Aprovechando un tiempo horroroso, una baja laboral de tres días y un malestar general molestísimo, me abrigo bien, pongo la bomba de calor y, cuando no estoy en la cama, me asomo a las ventanas. Mi casa tiene muchas ventanas, amplias, que dan a la calle.
Con el termómetro puesto y afortunadamente empeñado en mantenerme en 35,5 grados, desde el sarampión que sufrí durante un mes a los siete años de edad, jamás he tenido fiebre, me asomo a la ventana y me fijo en ella. Por deformación profesional soy de fijarme. Nunca la había visto.
Bajo la lluvia, cubierta con un plástico, empujando un carro de supermercado, y revolviendo en los contenedores mientras le hablaba o cantaba, no lo sé bien, a un niño de unos cinco años cubierto por un paraguas roto. Nunca la había visto. Por profesión conozco al noventa por cien de los excluidos en mi ciudad.

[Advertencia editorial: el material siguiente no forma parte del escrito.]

/-- R20 steps 2 to 4. -/
@[simp] theorem applyIncrement_keeps (i : Int) (s : State) :
    (applyIncrement i s).ownAddress = s.ownAddress ∧ (applyIncrement i s).tables = s.tables ∧
    (applyIncrement i s).tally.packedTotal = s.tally.packedTotal ∧
    (applyIncrement i s).tally.cutwait = s.tally.cutwait ∧ (applyIncrement i s).tally.loaded = s.tally.loaded ∧
    (applyIncrement i s).tally.haulTaken = s.tally.haulTaken ∧
    (applyIncrement i s).tally.shortHaul = s.tally.shortHaul ∧
    (applyIncrement i s).lay.rejectedTurns = s.lay.rejectedTurns ∧
    (applyIncrement i s).lay.ignoredTurns = s.lay.ignoredTurns ∧ (applyIncrement i s).mesh = s.mesh ∧
    (applyIncrement i s).coil.openCoil.number = s.coil.openCoil.number ∧
    (applyIncrement i s).coil.openCoil.productId = s.coil.openCoil.productId ∧
    (applyIncrement i s).coil.openCoil.net = s.coil.openCoil.net ∧
    (applyIncrement i s).coil.openCoil.start = s.coil.openCoil.start ∧
    (applyIncrement i s).coil.openCoil.rows = s.coil.openCoil.rows ∧
    (applyIncrement i s).coil.openCoil.grade = s.coil.openCoil.grade ∧
    (applyIncrement i s).coil.openCoil.overdue = s.coil.openCoil.overdue ∧
    (applyIncrement i s).coil.queue = s.coil.queue ∧ (applyIncrement i s).coil.counter = s.coil.counter ∧
    (applyIncrement i s).coil.current = s.coil.current ∧ (applyIncrement i s).coil.next = s.coil.next ∧
    (applyIncrement i s).coil.pendingTake = s.coil.pendingTake ∧
    (applyIncrement i s).coil.rejectedFrames = s.coil.rejectedFrames ∧
    (applyIncrement i s).coil.takeOverruns = s.coil.takeOverruns ∧
    (applyIncrement i s).coil.nacksNotSent = s.coil.nacksNotSent ∧
    (applyIncrement i s).coil.refusedChangeovers = s.coil.refusedChangeovers ∧
    (applyIncrement i s).portU = s.portU ∧ (applyIncrement i s).portD = s.portD ∧
    (applyIncrement i s).store.fqd = s.store.fqd ∧ (applyIncrement i s).store.fqu = s.store.fqu ∧
    (applyIncrement i s).store.latchInFlight = s.store.latchInFlight ∧
    (applyIncrement i s).store.hold = s.store.hold ∧ (applyIncrement i s).store.arriving = s.store.arriving ∧
    (applyIncrement i s).store.reserved = s.store.reserved ∧ (applyIncrement i s).holdOut = s.holdOut ∧
    (applyIncrement i s).classifier = s.classifier ∧ (applyIncrement i s).resetIn = s.resetIn ∧
    (applyIncrement i s).freeDraws = s.freeDraws ∧ (applyIncrement i s).pending = s.pending := by
  unfold applyIncrement
  try dsimp only
  repeat' split
  all_goals simp

/-- R20 step 1. -/
@[simp] theorem haulHeard_keeps (i : Int) (s : State) :
    (haulHeard i s).mode = s.mode ∧ (haulHeard i s).ownAddress = s.ownAddress ∧
    (haulHeard i s).tables = s.tables ∧ (haulHeard i s).tally.haulTotal = s.tally.haulTotal ∧
    (haulHeard i s).tally.packedTotal = s.tally.packedTotal ∧ (haulHeard i s).tally.coil = s.tally.coil ∧
    (haulHeard i s).tally.mark = s.tally.mark ∧ (haulHeard i s).tally.window = s.tally.window ∧
    (haulHeard i s).tally.windowLength = s.tally.windowLength ∧
    (haulHeard i s).tally.cutwait = s.tally.cutwait ∧ (haulHeard i s).tally.loaded = s.tally.loaded ∧
    (haulHeard i s).tally.haulTaken = s.tally.haulTaken ∧ (haulHeard i s).tally.shortHaul = s.tally.shortHaul ∧
    (haulHeard i s).tally.clippedHaul = s.tally.clippedHaul ∧ (haulHeard i s).lay = s.lay ∧
    (haulHeard i s).mesh = s.mesh ∧ (haulHeard i s).coil = s.coil ∧ (haulHeard i s).faults = s.faults ∧
    (haulHeard i s).portU = s.portU ∧ (haulHeard i s).portD = s.portD ∧ (haulHeard i s).store = s.store ∧
    (haulHeard i s).holdOut = s.holdOut ∧ (haulHeard i s).classifier = s.classifier ∧
    (haulHeard i s).resetIn = s.resetIn ∧ (haulHeard i s).freeDraws = s.freeDraws ∧
    (haulHeard i s).pending = s.pending := by
  unfold haulHeard
  try dsimp only
  repeat' split
  all_goals simp

/-- R20. -/
@[simp] theorem haulReceived_keeps (payload : List Byte) (s : State) :
    (haulReceived payload s).ownAddress = s.ownAddress ∧ (haulReceived payload s).tables = s.tables ∧
    (haulReceived payload s).tally.packedTotal = s.tally.packedTotal ∧
    (haulReceived payload s).tally.cutwait = s.tally.cutwait ∧
    (haulReceived payload s).tally.loaded = s.tally.loaded ∧
    (haulReceived payload s).lay.rejectedTurns = s.lay.rejectedTurns ∧
    (haulReceived payload s).lay.ignoredTurns = s.lay.ignoredTurns ∧ (haulReceived payload s).mesh = s.mesh ∧
    (haulReceived payload s).coil.openCoil.number = s.coil.openCoil.number ∧
    (haulReceived payload s).coil.openCoil.productId = s.coil.openCoil.productId ∧
    (haulReceived payload s).coil.openCoil.net = s.coil.openCoil.net ∧
    (haulReceived payload s).coil.openCoil.start = s.coil.openCoil.start ∧
    (haulReceived payload s).coil.openCoil.rows = s.coil.openCoil.rows ∧
    (haulReceived payload s).coil.openCoil.grade = s.coil.openCoil.grade ∧
    (haulReceived payload s).coil.openCoil.overdue = s.coil.openCoil.overdue ∧
    (haulReceived payload s).coil.queue = s.coil.queue ∧
    (haulReceived payload s).coil.counter = s.coil.counter ∧
    (haulReceived payload s).coil.current = s.coil.current ∧ (haulReceived payload s).coil.next = s.coil.next ∧
    (haulReceived payload s).coil.pendingTake = s.coil.pendingTake ∧
    (haulReceived payload s).coil.rejectedFrames = s.coil.rejectedFrames ∧
    (haulReceived payload s).coil.takeOverruns = s.coil.takeOverruns ∧
    (haulReceived payload s).coil.nacksNotSent = s.coil.nacksNotSent ∧
    (haulReceived payload s).coil.refusedChangeovers = s.coil.refusedChangeovers ∧
    (haulReceived payload s).portU = s.portU ∧ (haulReceived payload s).portD = s.portD ∧
    (haulReceived payload s).store.fqd = s.store.fqd ∧ (haulReceived payload s).store.fqu = s.store.fqu ∧
    (haulReceived payload s).store.latchInFlight = s.store.latchInFlight ∧
    (haulReceived payload s).store.hold = s.store.hold ∧
    (haulReceived payload s).store.arriving = s.store.arriving ∧
    (haulReceived payload s).store.reserved = s.store.reserved ∧ (haulReceived payload s).holdOut = s.holdOut ∧
    (haulReceived payload s).classifier = s.classifier ∧ (haulReceived payload s).resetIn = s.resetIn ∧
    (haulReceived payload s).freeDraws = s.freeDraws ∧ (haulReceived payload s).pending = s.pending := by
  unfold haulReceived
  dsimp only
  split <;> simp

No tiene más de cuarenta años. El segundo día de mi baja laboral volvió a aparecer. Estuve seguro, le cantaba una nana al crío. Se mueve mal en los contenedores, no tiene práctica, a su crío lo adora, el pakistaní que hay al lado de la farmacia le da una bolsa de patatas fritas y ella y el niño sonríen. Su ropa no está muy ajada y es de calidad.
El tercer día ya me encuentro mejor. Ella vuelve a aparecer. No quiero especular, no lleva a ningún lado. Es media mañana. Veo venir a Paco, vive con su mujer y sus tres hijos en el décimo tercera, con su maltrecha bicicleta y las bolsas de comida que le han dado en una parroquia. Vuelve a llover. En nada estaremos todos allí abajo.